### TASK TO CARRY OUT
Would you repeat exactly the part of the listing below that runs from the line containing "-- ==== Sys2Proof/Machine/PortTable.lean" down to the line containing "def State.descQuad (s", inclusive, and nothing else?

··· MATERIAL SUPPLIED ···

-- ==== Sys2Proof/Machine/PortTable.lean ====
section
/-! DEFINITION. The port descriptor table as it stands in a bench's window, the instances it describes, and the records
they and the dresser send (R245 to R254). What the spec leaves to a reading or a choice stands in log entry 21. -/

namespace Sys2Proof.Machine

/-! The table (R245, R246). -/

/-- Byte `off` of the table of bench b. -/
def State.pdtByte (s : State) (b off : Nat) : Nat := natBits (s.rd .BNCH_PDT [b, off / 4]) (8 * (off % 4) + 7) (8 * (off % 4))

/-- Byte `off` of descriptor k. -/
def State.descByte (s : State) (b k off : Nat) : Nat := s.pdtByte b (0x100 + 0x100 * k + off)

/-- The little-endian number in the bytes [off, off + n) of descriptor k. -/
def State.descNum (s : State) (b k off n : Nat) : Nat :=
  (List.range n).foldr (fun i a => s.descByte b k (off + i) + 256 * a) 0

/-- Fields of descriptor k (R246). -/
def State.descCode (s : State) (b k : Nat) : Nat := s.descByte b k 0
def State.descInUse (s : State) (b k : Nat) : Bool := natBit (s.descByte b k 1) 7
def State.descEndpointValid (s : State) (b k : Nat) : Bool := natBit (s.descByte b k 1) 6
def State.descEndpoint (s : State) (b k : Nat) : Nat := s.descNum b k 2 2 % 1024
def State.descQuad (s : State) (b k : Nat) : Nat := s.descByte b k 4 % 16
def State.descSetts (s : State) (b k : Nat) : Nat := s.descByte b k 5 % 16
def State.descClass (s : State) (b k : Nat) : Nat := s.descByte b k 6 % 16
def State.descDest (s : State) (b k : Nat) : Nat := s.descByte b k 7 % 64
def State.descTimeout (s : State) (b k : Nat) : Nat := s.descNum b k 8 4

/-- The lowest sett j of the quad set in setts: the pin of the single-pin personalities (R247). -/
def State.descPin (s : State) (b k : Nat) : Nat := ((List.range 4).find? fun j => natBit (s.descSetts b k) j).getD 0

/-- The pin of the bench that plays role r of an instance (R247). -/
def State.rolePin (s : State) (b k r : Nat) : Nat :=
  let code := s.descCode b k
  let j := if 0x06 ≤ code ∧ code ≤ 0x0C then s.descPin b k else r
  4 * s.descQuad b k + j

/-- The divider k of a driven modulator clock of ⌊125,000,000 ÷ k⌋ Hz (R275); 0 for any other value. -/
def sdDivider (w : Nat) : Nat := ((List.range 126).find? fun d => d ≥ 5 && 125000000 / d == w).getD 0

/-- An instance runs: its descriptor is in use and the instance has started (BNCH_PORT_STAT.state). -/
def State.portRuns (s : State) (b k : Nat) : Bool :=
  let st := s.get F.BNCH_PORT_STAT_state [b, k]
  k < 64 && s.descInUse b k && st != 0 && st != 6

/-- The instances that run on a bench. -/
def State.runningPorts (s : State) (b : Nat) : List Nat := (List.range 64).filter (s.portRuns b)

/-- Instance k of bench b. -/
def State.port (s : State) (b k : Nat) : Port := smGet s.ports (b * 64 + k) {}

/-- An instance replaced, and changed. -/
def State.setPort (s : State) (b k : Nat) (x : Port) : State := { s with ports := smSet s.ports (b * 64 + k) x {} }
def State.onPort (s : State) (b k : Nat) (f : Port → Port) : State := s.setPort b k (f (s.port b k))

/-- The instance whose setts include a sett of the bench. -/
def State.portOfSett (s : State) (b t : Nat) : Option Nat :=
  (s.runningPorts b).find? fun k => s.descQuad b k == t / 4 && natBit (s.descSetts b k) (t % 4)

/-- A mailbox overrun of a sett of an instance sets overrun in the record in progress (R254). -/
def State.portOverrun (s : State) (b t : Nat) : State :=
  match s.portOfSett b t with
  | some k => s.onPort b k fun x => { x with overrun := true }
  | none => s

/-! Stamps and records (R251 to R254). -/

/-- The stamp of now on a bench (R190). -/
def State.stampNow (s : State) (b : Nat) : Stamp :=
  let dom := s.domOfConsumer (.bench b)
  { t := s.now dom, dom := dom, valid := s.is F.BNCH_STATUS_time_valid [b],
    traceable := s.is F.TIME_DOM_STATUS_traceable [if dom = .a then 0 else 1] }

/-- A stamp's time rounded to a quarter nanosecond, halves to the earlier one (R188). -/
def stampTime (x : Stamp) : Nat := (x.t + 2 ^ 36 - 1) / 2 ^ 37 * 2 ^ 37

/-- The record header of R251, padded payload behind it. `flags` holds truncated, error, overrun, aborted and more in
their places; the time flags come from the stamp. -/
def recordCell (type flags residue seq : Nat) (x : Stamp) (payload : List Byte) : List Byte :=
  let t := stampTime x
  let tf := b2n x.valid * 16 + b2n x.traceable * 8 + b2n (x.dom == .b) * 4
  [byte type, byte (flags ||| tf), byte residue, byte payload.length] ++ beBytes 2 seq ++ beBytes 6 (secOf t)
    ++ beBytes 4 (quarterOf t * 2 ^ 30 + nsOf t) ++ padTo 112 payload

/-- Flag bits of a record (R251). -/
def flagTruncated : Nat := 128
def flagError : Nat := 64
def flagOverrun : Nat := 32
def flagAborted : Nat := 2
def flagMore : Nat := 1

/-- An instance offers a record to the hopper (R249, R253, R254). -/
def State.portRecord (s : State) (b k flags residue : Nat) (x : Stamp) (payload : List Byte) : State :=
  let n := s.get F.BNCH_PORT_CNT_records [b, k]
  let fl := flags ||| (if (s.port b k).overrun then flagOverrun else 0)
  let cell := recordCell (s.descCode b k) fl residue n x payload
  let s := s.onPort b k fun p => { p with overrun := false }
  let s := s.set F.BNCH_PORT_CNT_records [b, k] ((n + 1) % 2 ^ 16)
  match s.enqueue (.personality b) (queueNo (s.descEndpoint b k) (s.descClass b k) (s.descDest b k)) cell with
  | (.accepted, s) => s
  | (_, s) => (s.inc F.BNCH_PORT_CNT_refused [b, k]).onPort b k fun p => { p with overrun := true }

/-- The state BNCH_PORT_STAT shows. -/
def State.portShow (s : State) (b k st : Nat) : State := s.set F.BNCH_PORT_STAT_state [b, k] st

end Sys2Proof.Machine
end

···
··· MATERIAL SUPPLIED ···

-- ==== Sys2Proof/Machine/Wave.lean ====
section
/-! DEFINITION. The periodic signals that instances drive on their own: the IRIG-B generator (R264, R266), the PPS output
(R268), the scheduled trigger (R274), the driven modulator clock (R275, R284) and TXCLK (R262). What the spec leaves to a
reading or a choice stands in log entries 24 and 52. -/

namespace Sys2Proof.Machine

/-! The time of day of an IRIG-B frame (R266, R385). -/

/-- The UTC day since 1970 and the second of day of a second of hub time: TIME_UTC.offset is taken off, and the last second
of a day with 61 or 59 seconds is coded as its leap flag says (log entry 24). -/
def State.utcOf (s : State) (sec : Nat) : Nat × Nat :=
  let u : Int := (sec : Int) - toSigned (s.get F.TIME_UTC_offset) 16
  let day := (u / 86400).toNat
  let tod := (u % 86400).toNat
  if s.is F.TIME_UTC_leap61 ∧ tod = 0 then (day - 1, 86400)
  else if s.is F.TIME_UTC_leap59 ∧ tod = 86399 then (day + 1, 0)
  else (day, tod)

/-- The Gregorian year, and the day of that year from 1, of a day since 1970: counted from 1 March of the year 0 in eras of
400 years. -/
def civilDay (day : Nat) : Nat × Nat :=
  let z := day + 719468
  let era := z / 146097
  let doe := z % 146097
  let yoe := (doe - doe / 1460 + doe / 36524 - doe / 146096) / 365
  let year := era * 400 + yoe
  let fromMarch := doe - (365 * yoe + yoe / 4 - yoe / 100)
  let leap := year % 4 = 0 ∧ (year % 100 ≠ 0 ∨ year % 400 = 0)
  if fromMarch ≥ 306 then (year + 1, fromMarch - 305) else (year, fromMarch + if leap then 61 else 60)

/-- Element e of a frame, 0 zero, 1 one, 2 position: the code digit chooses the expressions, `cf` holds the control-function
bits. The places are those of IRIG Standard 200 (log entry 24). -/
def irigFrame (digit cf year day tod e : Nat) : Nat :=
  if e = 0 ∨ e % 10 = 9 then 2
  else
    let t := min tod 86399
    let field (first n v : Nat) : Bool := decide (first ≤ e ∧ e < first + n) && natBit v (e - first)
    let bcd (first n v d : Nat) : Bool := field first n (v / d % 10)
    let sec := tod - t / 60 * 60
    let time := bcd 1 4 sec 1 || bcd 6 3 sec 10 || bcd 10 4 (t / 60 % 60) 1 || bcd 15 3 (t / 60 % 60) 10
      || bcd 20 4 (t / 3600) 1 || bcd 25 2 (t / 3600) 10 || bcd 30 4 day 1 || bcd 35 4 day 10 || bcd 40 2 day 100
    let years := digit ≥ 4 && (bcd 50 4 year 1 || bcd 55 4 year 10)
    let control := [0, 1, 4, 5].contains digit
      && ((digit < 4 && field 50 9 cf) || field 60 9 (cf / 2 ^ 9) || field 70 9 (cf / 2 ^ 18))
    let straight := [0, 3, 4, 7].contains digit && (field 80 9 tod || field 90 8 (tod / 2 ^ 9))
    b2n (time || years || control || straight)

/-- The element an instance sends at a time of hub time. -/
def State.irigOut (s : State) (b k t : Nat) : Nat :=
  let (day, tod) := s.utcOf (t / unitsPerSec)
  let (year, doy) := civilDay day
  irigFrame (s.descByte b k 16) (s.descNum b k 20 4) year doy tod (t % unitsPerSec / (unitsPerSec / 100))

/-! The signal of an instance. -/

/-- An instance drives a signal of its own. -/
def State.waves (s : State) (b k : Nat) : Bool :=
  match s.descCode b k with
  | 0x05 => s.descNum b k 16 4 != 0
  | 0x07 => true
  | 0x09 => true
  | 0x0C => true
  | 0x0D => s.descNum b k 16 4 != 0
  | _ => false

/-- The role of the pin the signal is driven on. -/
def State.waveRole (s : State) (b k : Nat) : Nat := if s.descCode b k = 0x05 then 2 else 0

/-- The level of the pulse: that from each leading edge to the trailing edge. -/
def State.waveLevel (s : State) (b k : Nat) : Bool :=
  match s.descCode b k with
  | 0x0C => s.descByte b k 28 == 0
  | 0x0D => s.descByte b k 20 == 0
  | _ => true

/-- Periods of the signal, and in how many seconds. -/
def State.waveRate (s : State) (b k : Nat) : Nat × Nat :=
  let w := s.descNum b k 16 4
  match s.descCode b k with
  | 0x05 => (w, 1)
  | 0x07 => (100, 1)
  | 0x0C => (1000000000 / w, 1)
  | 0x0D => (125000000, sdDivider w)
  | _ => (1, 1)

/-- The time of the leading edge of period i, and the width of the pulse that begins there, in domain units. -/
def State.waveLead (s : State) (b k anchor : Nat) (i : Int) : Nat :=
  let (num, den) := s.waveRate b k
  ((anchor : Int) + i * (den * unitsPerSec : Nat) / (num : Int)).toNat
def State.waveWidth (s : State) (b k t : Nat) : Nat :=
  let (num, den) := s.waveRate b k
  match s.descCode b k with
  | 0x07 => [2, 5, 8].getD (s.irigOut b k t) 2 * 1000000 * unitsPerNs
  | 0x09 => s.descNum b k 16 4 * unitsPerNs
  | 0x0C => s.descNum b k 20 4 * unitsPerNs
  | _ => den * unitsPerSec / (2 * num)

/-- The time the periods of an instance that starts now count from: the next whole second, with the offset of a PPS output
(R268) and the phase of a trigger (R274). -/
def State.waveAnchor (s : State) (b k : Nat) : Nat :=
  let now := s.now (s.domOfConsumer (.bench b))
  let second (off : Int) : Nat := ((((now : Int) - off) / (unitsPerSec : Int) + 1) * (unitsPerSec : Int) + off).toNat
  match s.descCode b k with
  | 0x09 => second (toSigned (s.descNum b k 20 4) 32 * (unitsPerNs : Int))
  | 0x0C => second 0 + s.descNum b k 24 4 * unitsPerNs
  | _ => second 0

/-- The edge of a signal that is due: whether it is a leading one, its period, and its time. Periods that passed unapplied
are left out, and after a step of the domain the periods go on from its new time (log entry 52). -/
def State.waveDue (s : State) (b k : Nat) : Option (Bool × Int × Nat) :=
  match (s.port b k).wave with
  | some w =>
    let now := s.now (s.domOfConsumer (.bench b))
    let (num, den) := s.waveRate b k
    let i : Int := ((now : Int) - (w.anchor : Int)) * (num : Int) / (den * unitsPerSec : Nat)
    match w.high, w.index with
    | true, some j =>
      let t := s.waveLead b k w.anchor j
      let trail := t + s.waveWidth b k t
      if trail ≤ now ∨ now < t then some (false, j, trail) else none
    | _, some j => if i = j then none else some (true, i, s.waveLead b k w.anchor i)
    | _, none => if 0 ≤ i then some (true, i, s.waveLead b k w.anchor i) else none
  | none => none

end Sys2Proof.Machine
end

···
··· MATERIAL SUPPLIED ···

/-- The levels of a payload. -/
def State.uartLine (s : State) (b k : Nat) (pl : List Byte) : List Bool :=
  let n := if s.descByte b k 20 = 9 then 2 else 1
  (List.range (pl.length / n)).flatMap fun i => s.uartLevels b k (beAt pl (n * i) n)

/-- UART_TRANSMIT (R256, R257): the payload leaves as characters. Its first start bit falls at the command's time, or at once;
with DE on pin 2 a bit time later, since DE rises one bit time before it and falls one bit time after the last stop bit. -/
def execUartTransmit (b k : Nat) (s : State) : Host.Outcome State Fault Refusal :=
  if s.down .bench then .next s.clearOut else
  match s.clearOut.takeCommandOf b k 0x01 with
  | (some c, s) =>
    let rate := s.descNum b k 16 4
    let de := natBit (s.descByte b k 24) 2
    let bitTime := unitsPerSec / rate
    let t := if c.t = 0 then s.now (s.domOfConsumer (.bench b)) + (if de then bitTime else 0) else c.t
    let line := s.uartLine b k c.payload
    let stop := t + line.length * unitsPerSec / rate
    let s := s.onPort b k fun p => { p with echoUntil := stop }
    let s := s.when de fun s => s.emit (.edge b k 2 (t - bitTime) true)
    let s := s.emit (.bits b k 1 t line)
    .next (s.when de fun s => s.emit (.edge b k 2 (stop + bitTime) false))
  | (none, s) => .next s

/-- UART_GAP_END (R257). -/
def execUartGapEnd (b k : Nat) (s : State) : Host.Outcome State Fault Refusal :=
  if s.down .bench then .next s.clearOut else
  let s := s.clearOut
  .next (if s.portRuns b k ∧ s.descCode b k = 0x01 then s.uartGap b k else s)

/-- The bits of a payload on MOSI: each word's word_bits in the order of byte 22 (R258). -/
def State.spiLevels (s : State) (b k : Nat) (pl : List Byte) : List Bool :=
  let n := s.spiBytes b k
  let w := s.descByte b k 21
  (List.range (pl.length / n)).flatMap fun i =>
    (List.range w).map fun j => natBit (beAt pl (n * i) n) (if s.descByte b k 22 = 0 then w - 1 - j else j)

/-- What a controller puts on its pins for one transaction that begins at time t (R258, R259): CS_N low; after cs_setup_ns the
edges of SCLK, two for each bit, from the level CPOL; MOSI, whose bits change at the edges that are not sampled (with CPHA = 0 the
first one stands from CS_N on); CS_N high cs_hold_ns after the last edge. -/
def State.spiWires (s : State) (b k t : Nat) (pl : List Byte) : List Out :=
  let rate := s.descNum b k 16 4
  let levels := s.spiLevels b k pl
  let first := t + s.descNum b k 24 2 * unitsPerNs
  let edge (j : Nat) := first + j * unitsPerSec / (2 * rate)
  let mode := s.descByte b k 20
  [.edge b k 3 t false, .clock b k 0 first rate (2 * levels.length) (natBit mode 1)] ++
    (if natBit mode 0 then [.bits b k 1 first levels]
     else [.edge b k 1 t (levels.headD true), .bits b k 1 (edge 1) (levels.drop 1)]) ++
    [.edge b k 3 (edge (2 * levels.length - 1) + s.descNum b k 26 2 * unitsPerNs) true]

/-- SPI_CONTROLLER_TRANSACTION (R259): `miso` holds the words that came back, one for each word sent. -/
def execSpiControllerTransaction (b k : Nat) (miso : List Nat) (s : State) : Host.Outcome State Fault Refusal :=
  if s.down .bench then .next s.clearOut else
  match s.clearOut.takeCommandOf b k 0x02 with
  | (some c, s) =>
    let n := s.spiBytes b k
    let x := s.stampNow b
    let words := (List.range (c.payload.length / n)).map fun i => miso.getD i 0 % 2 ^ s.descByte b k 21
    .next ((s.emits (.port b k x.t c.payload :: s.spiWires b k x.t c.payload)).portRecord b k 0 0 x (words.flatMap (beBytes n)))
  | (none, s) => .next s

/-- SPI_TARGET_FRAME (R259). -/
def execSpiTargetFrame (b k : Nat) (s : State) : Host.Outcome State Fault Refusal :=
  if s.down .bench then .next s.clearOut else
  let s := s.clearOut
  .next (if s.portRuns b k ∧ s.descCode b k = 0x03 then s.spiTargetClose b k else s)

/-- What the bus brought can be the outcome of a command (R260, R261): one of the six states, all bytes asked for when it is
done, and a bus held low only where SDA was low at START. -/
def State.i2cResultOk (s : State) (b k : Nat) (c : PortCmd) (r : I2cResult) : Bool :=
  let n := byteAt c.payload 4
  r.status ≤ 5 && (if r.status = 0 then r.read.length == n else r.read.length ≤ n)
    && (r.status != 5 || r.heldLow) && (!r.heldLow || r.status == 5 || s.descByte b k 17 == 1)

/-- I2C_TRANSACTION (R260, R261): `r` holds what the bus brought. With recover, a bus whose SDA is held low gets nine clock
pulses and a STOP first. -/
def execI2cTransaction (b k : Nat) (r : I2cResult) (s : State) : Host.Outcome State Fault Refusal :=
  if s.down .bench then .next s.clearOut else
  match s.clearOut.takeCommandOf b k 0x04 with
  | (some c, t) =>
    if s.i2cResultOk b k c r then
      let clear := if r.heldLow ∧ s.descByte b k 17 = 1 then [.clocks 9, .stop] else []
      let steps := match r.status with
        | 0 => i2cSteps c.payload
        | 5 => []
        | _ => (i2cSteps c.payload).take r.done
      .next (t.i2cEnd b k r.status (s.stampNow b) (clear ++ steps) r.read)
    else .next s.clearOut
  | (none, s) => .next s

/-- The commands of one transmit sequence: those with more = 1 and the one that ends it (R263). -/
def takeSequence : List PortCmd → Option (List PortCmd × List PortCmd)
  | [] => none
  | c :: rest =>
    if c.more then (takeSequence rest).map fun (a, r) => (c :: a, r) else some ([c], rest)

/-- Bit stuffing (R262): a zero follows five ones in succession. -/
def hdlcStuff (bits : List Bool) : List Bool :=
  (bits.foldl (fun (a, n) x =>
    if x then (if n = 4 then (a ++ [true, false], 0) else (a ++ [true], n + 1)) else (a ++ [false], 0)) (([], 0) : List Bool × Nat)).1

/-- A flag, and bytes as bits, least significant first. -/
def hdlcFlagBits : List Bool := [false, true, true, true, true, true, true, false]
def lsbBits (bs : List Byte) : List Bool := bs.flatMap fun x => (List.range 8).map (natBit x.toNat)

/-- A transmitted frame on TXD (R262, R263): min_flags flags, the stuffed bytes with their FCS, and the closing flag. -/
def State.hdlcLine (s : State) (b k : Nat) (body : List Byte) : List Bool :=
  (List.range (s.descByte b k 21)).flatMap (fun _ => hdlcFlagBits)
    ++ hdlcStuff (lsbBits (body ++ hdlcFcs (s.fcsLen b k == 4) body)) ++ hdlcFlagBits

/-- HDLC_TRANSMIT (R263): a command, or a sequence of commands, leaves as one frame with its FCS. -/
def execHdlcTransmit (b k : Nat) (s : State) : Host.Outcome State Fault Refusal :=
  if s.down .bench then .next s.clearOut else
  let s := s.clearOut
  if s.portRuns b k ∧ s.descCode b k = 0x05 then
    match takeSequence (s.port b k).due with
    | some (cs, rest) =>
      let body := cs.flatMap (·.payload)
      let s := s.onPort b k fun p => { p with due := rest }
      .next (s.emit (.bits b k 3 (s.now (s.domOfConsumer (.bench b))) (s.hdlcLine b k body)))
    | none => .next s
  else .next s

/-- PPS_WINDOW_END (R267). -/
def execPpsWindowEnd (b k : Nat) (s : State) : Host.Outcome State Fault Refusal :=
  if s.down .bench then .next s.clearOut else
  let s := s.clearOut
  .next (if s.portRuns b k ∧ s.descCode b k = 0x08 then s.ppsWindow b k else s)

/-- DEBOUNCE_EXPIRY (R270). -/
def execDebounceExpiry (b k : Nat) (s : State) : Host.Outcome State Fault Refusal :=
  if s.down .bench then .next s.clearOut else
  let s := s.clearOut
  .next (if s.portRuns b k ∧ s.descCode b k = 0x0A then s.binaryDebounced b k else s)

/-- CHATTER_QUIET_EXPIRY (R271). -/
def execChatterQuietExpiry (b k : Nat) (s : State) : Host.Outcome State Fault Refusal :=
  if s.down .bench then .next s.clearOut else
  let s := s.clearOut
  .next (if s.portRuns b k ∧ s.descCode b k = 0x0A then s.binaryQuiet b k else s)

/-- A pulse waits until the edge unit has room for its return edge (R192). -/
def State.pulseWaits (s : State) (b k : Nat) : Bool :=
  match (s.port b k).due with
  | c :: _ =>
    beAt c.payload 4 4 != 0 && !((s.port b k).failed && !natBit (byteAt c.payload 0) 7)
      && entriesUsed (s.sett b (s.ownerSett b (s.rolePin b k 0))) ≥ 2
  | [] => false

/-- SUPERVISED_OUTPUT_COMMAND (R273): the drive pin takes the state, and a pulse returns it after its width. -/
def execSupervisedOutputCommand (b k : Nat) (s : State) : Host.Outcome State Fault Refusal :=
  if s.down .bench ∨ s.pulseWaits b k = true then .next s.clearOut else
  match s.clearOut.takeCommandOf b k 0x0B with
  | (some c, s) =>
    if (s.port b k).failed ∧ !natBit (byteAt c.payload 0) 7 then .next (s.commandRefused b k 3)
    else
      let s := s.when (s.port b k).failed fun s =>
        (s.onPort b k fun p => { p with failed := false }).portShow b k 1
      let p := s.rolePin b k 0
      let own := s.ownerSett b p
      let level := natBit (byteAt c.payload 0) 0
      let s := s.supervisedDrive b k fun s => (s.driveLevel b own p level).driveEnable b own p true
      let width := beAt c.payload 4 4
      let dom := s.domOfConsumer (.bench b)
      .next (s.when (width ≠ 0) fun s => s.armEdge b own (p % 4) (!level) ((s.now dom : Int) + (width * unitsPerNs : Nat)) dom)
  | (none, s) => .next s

···

### EXPECTED ANSWER
-- ==== Sys2Proof/Machine/PortTable.lean ====
section
/-! DEFINITION. The port descriptor table as it stands in a bench's window, the instances it describes, and the records
they and the dresser send (R245 to R254). What the spec leaves to a reading or a choice stands in log entry 21. -/

namespace Sys2Proof.Machine

/-! The table (R245, R246). -/

/-- Byte `off` of the table of bench b. -/
def State.pdtByte (s : State) (b off : Nat) : Nat := natBits (s.rd .BNCH_PDT [b, off / 4]) (8 * (off % 4) + 7) (8 * (off % 4))

/-- Byte `off` of descriptor k. -/
def State.descByte (s : State) (b k off : Nat) : Nat := s.pdtByte b (0x100 + 0x100 * k + off)

/-- The little-endian number in the bytes [off, off + n) of descriptor k. -/
def State.descNum (s : State) (b k off n : Nat) : Nat :=
  (List.range n).foldr (fun i a => s.descByte b k (off + i) + 256 * a) 0

/-- Fields of descriptor k (R246). -/
def State.descCode (s : State) (b k : Nat) : Nat := s.descByte b k 0
def State.descInUse (s : State) (b k : Nat) : Bool := natBit (s.descByte b k 1) 7
def State.descEndpointValid (s : State) (b k : Nat) : Bool := natBit (s.descByte b k 1) 6
def State.descEndpoint (s : State) (b k : Nat) : Nat := s.descNum b k 2 2 % 1024
def State.descQuad (s : State) (b k : Nat) : Nat := s.descByte b k 4 % 16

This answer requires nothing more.